## Your instructions
Starting with the line that contains "def Obligations.UsableBeaconBringsThePackCurrent : Prop" and stopping after the line that contains "offset) s = .next t", copy the entries below exactly. Include nothing else.

Collected data entries:
- Opening Delimiter -
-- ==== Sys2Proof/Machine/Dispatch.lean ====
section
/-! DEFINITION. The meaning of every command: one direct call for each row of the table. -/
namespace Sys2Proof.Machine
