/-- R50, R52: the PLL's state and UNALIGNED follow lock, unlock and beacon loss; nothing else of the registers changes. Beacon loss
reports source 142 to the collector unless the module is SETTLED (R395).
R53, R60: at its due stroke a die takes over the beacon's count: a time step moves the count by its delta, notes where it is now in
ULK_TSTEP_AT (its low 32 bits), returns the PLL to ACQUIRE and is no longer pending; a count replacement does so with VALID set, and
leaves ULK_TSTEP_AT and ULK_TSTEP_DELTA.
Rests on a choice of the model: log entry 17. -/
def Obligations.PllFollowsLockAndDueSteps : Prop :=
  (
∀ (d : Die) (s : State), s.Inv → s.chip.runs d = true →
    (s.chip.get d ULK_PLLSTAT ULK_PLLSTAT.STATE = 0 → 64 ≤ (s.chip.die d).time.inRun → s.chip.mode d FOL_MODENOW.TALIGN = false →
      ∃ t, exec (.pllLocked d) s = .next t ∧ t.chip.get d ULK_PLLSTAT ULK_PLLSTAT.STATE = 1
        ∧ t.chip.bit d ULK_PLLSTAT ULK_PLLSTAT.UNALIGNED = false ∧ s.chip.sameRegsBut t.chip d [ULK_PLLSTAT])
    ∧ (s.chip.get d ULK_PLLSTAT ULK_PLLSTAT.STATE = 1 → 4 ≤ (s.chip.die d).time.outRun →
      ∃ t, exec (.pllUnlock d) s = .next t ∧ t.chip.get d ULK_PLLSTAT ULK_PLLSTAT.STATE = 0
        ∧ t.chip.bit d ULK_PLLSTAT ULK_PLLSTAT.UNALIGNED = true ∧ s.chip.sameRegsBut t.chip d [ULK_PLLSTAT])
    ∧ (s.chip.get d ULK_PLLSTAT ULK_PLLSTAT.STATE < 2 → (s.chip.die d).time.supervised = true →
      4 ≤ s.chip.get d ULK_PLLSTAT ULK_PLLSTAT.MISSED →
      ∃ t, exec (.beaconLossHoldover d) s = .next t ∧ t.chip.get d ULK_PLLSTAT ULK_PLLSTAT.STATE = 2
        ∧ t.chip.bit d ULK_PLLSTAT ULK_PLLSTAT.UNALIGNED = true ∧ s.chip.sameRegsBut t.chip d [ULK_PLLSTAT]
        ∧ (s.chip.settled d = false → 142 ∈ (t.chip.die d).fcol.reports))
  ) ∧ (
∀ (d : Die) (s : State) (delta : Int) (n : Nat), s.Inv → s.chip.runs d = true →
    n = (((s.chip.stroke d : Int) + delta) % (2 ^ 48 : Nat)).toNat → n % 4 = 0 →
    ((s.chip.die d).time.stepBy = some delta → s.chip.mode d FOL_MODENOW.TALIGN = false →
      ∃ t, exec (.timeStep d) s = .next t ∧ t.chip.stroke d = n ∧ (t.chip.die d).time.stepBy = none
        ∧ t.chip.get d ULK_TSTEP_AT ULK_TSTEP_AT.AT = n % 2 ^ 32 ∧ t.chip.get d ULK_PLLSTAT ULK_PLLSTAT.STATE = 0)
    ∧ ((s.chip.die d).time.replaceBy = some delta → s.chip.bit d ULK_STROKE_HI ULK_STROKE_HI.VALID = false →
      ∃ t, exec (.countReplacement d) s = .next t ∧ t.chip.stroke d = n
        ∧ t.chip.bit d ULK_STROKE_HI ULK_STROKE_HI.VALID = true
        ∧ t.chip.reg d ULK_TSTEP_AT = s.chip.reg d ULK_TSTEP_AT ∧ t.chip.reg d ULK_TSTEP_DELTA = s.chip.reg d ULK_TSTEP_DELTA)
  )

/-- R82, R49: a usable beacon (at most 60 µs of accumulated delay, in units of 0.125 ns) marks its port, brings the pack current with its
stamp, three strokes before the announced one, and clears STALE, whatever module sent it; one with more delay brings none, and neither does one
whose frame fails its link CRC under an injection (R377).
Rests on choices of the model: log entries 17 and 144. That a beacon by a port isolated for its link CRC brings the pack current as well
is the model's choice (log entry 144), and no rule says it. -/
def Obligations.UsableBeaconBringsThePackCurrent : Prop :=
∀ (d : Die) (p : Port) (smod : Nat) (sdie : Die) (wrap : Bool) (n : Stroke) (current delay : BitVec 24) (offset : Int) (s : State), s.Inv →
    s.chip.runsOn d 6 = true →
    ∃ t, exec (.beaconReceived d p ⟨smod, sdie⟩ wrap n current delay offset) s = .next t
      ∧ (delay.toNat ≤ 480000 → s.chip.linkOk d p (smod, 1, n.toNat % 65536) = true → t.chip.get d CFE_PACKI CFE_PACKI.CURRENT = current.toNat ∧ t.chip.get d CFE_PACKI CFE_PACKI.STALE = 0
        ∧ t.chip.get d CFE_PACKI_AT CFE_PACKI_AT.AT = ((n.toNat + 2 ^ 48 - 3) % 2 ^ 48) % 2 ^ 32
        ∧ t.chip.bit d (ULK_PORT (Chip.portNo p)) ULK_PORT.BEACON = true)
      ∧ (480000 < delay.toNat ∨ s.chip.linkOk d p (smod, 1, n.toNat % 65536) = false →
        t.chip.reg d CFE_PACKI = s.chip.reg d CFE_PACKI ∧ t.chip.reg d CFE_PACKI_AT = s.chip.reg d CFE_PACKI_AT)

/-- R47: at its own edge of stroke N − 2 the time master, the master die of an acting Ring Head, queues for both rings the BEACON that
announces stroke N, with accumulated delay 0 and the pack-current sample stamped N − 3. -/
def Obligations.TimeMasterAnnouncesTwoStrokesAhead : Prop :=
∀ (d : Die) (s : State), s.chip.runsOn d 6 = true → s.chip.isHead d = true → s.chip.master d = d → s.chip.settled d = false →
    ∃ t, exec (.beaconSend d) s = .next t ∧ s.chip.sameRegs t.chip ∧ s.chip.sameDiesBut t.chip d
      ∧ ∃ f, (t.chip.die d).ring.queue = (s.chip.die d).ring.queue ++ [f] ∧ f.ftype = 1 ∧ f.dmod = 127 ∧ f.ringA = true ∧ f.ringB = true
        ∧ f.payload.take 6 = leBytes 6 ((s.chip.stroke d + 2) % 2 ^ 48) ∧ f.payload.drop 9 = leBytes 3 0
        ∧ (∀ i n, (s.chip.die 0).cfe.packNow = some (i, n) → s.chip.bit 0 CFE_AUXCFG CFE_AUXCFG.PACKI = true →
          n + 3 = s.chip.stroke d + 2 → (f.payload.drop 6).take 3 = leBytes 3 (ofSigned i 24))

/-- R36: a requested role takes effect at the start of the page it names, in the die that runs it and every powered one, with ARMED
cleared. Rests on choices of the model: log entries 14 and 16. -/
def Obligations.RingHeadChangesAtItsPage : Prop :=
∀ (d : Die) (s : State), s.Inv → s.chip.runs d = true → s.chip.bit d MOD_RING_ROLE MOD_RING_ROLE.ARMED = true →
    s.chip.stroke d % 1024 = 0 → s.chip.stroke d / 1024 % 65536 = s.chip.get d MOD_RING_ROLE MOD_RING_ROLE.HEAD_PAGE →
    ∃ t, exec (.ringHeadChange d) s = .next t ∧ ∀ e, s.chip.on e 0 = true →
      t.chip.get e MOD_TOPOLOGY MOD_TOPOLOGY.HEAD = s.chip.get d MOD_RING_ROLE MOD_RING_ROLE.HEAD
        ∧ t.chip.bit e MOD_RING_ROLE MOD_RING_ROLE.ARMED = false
- Closing Delimiter -
## Task answer
def Obligations.UsableBeaconBringsThePackCurrent : Prop :=
∀ (d : Die) (p : Port) (smod : Nat) (sdie : Die) (wrap : Bool) (n : Stroke) (current delay : BitVec 24) (offset : Int) (s : State), s.Inv →
    s.chip.runsOn d 6 = true →
    ∃ t, exec (.beaconReceived d p ⟨smod, sdie⟩ wrap n current delay offset) s = .next t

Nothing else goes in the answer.